Work required — Would you write out, word for word, each line of the records below from the top through the one holding "match arith with"?

+++

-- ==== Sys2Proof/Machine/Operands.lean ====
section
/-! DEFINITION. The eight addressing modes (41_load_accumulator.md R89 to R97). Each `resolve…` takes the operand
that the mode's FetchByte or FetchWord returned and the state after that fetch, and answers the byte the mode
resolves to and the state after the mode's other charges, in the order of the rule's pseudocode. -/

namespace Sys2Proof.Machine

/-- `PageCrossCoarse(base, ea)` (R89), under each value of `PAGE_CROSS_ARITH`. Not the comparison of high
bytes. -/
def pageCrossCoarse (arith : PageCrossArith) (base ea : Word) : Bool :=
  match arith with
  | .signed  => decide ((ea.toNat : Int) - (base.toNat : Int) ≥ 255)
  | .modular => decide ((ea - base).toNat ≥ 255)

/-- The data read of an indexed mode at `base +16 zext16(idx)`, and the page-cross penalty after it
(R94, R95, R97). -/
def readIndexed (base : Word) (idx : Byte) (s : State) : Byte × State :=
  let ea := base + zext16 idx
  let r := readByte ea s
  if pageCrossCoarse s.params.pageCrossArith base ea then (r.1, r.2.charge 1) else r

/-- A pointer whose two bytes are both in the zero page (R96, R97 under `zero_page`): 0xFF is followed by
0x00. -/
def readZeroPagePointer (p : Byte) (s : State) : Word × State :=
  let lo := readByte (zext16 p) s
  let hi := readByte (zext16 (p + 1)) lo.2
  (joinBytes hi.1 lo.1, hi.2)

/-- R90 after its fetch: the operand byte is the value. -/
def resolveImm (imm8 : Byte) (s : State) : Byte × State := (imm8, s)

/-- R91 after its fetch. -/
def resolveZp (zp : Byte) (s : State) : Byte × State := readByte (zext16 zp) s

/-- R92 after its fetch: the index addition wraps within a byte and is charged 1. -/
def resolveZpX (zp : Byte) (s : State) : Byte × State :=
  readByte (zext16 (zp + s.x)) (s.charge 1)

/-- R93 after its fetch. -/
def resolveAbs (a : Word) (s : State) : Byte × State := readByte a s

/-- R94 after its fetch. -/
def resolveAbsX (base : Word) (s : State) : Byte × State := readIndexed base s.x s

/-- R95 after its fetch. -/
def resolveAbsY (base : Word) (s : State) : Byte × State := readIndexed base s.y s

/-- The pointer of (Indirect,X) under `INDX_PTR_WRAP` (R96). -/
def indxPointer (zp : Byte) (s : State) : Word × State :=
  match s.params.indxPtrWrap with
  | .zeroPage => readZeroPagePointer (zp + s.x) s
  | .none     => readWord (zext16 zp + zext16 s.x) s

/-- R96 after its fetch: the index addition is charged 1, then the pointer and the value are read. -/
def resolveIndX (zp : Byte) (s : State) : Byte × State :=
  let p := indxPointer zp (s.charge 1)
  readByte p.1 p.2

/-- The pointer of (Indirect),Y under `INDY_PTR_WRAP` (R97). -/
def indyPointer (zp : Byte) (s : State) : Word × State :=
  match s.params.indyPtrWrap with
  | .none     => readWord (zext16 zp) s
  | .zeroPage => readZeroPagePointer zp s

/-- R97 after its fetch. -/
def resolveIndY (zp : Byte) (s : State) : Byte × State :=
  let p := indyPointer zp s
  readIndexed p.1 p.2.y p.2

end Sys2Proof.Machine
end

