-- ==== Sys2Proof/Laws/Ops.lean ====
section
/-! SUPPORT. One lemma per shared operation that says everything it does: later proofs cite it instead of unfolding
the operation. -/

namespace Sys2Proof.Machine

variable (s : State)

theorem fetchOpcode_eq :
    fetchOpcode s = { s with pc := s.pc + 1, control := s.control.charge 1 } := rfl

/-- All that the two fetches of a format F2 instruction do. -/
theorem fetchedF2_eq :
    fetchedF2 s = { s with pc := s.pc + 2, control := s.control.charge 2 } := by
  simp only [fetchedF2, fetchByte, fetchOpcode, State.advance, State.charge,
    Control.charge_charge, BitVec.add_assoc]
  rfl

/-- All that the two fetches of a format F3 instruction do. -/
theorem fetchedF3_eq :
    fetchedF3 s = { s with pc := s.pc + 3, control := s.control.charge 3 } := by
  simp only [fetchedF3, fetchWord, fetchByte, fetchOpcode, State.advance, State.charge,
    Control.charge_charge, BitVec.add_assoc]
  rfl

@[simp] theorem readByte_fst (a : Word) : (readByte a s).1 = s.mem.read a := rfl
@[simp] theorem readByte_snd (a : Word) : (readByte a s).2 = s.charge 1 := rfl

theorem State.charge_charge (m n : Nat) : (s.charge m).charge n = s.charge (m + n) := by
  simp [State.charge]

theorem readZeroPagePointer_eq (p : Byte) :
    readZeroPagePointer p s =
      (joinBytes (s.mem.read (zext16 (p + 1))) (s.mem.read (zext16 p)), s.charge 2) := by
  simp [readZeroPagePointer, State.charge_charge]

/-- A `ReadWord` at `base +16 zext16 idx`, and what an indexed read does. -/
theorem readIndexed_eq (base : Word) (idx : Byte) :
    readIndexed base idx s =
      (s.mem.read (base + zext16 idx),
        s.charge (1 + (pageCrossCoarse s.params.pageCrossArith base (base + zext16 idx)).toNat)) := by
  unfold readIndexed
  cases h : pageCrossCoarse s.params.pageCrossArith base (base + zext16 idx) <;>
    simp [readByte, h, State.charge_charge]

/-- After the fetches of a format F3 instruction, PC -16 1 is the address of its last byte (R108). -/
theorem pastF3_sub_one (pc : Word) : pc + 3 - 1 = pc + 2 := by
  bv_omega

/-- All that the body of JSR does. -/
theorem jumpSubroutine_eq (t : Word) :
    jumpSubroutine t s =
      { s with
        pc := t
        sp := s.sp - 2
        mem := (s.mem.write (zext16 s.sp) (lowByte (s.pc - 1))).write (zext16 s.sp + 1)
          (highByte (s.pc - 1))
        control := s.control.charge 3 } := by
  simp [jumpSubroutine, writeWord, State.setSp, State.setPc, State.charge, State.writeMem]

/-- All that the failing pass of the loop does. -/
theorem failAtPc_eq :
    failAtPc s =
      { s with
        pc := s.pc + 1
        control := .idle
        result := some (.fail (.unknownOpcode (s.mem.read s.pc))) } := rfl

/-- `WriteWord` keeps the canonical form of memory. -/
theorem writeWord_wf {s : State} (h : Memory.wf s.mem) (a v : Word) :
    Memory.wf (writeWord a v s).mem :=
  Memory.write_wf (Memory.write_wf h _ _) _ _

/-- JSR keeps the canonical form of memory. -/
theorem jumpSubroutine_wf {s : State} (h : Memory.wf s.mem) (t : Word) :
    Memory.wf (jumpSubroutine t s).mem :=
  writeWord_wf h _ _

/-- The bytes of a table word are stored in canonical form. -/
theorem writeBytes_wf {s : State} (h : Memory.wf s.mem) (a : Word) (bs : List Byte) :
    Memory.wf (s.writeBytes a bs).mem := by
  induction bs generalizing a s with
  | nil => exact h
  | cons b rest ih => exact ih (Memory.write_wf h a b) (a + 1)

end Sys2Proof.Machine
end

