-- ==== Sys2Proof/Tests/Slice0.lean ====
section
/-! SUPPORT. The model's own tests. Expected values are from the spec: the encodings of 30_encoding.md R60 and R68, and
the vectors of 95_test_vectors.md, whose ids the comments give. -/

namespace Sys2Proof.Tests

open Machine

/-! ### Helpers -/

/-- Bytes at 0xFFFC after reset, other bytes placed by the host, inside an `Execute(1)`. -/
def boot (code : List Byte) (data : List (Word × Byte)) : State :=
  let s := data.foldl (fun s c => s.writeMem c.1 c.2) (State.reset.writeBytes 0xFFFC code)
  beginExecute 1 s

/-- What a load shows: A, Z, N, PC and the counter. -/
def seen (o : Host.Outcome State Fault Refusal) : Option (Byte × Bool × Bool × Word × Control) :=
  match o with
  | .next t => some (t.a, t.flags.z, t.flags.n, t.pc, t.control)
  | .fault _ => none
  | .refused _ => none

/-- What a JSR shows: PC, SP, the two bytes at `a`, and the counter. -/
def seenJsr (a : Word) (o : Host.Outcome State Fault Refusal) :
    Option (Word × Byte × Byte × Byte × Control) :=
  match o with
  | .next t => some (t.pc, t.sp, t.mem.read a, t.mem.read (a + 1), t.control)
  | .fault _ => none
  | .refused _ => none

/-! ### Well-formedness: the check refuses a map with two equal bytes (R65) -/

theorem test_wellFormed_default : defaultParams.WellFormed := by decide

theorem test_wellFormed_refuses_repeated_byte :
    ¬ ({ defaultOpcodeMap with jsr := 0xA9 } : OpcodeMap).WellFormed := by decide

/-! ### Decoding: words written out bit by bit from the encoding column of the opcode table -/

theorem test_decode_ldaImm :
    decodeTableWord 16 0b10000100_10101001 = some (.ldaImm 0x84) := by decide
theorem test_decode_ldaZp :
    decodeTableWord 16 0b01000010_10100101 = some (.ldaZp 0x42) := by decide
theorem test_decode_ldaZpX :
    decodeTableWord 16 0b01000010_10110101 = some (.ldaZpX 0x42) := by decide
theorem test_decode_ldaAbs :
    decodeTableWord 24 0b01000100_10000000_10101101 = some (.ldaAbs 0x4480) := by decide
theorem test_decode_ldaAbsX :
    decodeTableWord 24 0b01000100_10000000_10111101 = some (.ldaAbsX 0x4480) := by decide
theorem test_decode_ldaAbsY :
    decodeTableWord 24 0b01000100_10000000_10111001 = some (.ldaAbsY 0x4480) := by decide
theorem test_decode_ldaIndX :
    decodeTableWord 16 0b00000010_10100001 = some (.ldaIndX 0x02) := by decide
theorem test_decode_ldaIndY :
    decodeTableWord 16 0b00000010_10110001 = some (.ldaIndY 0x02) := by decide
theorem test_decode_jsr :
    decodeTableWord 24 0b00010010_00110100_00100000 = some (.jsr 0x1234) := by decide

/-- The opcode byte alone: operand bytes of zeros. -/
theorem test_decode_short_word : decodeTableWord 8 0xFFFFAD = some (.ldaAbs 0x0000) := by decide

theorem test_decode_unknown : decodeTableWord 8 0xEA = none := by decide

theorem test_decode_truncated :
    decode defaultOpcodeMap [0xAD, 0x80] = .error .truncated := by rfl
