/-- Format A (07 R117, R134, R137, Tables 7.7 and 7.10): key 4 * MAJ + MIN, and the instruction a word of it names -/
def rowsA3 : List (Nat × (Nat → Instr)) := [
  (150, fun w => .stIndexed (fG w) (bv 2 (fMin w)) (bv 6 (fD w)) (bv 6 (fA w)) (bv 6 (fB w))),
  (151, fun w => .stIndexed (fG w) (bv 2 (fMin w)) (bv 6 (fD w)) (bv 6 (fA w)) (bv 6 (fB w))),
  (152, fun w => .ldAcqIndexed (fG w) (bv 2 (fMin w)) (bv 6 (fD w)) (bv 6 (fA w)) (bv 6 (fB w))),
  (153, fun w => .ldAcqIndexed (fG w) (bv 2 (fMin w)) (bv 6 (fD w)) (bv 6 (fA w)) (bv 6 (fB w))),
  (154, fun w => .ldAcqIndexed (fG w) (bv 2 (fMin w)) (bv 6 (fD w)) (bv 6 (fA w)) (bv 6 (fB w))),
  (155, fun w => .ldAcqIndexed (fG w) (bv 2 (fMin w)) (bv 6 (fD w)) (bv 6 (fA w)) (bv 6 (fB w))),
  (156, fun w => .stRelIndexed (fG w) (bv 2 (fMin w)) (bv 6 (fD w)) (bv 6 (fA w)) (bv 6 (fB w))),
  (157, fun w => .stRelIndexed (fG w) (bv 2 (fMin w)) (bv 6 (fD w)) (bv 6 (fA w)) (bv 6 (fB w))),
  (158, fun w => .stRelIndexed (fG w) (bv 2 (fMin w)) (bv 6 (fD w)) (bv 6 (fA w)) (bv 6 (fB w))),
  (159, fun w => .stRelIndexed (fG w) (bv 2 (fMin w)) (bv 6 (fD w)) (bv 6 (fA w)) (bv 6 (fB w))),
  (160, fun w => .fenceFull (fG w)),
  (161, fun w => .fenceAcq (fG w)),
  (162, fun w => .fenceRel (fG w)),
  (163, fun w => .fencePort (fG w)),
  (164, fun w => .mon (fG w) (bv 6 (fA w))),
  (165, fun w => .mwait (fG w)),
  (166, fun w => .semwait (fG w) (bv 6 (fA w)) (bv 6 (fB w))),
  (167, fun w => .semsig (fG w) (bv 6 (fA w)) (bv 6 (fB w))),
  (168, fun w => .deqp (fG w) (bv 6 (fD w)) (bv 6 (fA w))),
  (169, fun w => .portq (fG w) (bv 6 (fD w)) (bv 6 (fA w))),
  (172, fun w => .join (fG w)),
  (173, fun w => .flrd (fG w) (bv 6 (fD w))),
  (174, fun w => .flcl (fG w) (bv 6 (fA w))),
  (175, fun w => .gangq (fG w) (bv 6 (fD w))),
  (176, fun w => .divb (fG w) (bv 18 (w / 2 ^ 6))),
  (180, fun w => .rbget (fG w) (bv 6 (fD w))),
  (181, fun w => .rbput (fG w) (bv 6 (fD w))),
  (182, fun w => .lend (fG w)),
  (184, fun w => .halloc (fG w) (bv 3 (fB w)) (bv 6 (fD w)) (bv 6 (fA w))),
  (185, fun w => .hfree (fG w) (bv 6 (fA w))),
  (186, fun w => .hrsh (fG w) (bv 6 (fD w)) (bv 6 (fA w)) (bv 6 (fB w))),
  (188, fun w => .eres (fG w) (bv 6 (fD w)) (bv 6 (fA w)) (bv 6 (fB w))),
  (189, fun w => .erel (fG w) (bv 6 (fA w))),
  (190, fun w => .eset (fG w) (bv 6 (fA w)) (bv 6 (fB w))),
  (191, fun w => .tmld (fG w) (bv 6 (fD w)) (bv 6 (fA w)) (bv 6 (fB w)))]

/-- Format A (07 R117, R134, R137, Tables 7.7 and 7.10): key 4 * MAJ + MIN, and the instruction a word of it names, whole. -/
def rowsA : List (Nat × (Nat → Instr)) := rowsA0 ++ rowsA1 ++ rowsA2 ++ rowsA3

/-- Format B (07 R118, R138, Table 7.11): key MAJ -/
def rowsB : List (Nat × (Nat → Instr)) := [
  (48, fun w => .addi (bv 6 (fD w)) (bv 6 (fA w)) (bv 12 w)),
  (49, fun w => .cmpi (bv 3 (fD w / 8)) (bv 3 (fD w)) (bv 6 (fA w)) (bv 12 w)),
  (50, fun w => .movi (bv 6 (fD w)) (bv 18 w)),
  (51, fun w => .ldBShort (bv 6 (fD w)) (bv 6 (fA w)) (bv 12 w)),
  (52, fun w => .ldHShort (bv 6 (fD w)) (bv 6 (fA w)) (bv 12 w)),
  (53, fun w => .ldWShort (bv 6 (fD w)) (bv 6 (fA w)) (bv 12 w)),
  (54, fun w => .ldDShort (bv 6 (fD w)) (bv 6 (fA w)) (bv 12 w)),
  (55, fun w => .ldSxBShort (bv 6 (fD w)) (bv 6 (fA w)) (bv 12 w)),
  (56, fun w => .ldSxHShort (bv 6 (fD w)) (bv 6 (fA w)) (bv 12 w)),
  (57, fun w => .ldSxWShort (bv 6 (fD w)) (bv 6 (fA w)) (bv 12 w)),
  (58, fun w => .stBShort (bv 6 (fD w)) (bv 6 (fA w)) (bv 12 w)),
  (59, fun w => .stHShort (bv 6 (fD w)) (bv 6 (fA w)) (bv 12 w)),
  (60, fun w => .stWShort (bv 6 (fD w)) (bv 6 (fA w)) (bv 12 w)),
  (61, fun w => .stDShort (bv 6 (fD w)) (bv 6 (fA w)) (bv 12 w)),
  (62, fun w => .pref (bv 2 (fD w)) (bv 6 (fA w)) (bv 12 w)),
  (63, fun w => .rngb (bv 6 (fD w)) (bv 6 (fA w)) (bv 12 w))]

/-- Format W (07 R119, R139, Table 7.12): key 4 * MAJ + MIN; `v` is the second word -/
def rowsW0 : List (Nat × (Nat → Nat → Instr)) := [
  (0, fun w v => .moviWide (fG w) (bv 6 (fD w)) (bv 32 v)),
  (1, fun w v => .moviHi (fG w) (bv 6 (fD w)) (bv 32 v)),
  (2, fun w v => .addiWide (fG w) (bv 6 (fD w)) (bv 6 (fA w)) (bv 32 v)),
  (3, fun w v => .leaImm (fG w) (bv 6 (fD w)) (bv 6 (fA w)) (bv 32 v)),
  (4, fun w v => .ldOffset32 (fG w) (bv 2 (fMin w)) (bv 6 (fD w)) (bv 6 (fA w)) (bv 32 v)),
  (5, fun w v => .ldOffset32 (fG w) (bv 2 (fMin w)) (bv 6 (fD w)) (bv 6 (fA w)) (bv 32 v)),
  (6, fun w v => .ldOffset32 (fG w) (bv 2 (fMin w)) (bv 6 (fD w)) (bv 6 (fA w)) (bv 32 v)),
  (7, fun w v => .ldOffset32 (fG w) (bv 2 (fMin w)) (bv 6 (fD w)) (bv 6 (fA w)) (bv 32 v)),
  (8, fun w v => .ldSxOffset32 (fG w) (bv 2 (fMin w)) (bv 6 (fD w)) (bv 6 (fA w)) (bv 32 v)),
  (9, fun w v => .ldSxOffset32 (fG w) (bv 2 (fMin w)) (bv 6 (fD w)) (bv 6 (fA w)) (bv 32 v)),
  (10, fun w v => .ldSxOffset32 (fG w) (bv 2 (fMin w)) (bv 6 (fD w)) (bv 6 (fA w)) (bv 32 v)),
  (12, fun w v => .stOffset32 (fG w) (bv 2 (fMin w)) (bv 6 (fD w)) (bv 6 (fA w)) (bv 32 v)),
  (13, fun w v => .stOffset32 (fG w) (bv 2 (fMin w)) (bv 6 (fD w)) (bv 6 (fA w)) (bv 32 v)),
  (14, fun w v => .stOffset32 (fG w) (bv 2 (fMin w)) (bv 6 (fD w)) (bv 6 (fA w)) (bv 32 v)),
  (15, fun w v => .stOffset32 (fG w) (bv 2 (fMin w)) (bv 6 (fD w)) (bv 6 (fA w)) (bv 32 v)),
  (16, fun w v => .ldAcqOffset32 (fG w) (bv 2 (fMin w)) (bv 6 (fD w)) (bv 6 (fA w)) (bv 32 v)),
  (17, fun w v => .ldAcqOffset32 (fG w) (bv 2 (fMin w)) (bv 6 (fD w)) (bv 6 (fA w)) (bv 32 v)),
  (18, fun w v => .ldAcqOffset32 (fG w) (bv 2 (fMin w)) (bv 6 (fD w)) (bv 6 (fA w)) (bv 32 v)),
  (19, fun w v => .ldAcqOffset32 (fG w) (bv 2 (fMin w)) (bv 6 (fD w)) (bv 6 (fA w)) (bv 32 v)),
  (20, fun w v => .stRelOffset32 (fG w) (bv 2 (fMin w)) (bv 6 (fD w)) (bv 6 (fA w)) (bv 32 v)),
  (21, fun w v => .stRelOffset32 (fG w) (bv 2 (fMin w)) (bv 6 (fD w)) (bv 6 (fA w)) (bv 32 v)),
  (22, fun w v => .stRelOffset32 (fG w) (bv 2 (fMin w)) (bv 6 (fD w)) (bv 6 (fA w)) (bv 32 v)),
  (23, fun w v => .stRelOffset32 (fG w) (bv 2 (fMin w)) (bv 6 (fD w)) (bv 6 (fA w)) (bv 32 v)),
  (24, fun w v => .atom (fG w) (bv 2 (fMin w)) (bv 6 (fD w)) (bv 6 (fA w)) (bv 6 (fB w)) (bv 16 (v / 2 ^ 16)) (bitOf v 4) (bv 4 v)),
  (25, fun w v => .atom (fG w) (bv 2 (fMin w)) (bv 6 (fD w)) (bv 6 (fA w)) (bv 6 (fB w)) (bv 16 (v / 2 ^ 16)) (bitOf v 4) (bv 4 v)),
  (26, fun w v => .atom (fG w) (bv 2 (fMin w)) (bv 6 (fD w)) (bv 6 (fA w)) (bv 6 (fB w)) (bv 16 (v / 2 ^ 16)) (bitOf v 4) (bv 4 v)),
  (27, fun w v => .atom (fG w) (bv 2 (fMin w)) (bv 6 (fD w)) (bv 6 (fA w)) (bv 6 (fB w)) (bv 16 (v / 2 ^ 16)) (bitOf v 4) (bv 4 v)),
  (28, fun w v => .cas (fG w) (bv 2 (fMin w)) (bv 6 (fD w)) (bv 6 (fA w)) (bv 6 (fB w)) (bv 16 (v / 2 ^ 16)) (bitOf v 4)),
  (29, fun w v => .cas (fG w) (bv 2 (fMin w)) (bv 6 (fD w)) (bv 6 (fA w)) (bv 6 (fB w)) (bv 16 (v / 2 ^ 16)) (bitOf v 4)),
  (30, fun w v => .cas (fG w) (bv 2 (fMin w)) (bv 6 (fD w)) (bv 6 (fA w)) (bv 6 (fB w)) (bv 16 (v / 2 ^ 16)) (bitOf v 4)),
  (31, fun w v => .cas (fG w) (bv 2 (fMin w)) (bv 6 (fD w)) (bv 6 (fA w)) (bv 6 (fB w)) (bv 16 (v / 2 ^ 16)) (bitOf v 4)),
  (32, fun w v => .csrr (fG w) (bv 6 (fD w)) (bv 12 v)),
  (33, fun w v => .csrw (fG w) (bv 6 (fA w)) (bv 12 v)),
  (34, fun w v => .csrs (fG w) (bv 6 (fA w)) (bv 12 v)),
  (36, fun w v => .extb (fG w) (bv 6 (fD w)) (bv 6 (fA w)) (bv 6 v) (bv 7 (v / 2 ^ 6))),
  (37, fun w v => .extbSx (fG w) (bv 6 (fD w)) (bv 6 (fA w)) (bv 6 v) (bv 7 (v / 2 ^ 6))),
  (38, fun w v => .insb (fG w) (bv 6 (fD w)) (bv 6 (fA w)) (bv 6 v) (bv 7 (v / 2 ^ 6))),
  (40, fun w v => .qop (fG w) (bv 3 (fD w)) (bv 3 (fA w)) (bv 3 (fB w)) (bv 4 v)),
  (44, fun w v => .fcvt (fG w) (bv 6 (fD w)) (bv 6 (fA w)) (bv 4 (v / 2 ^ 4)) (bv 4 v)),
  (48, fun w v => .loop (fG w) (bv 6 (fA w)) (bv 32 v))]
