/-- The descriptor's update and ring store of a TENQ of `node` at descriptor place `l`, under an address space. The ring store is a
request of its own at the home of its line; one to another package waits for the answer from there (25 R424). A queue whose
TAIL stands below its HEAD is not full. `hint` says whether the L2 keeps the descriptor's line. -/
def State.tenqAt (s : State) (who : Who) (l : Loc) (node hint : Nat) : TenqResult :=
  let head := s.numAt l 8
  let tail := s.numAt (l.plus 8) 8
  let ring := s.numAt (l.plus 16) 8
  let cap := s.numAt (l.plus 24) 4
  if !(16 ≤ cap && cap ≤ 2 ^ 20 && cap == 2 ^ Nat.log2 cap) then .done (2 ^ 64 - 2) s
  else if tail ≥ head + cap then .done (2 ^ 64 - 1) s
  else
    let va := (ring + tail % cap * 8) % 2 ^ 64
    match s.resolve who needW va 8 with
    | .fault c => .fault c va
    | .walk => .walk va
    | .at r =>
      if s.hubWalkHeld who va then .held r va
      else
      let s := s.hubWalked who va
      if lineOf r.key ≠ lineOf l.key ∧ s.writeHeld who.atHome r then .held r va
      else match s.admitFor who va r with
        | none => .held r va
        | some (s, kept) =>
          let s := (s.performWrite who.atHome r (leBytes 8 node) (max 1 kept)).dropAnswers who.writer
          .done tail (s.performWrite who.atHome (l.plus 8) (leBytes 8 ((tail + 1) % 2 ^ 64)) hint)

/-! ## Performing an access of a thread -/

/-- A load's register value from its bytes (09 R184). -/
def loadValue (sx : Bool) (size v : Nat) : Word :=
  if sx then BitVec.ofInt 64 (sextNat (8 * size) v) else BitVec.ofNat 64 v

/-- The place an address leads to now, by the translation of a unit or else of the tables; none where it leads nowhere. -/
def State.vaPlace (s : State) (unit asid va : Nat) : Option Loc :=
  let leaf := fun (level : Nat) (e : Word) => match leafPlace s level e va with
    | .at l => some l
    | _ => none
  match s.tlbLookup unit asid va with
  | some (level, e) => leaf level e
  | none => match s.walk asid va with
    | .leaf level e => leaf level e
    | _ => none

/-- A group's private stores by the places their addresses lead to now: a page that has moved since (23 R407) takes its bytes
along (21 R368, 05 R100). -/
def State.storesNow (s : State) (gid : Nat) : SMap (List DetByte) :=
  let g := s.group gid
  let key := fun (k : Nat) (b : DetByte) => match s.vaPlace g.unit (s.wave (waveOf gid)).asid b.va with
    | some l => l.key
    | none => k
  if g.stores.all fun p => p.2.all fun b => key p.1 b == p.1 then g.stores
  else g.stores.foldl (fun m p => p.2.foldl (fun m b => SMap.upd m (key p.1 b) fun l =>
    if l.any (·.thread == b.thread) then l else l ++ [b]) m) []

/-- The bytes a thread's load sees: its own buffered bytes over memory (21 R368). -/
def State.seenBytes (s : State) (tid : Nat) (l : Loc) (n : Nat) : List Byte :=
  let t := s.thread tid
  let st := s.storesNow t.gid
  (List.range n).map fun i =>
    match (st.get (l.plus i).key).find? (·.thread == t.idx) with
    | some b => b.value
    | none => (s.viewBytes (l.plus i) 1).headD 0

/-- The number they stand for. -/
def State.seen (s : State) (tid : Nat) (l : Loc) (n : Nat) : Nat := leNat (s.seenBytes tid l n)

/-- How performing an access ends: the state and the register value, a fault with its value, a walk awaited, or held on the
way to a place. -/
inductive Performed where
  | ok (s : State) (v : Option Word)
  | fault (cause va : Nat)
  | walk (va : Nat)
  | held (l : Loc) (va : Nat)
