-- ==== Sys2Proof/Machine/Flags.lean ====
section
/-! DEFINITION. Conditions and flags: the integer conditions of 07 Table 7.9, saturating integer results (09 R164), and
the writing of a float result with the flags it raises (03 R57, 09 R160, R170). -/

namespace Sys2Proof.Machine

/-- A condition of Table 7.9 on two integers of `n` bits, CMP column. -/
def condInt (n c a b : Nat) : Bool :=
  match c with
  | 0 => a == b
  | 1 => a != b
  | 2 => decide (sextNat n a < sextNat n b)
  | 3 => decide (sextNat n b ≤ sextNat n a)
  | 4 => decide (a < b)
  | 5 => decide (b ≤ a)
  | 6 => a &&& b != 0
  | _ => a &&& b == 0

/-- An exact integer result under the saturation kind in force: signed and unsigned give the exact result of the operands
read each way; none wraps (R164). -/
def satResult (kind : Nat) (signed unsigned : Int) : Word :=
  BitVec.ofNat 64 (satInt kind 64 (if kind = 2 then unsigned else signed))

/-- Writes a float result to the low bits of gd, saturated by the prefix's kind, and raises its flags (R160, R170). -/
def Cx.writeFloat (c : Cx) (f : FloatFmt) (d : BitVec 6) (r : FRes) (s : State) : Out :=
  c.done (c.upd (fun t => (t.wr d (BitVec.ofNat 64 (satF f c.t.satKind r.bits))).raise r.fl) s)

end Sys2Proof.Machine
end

+++

Answer —
-- ==== Sys2Proof/Machine/Operands.lean ====
section
/-! DEFINITION. The eight addressing modes (41_load_accumulator.md R89 to R97). Each `resolve…` takes the operand
that the mode's FetchByte or FetchWord returned and the state after that fetch, and answers the byte the mode
resolves to and the state after the mode's other charges, in the order of the rule's pseudocode. -/

namespace Sys2Proof.Machine

/-- `PageCrossCoarse(base, ea)` (R89), under each value of `PAGE_CROSS_ARITH`. Not the comparison of high
bytes. -/
def pageCrossCoarse (arith : PageCrossArith) (base ea : Word) : Bool :=
  match arith with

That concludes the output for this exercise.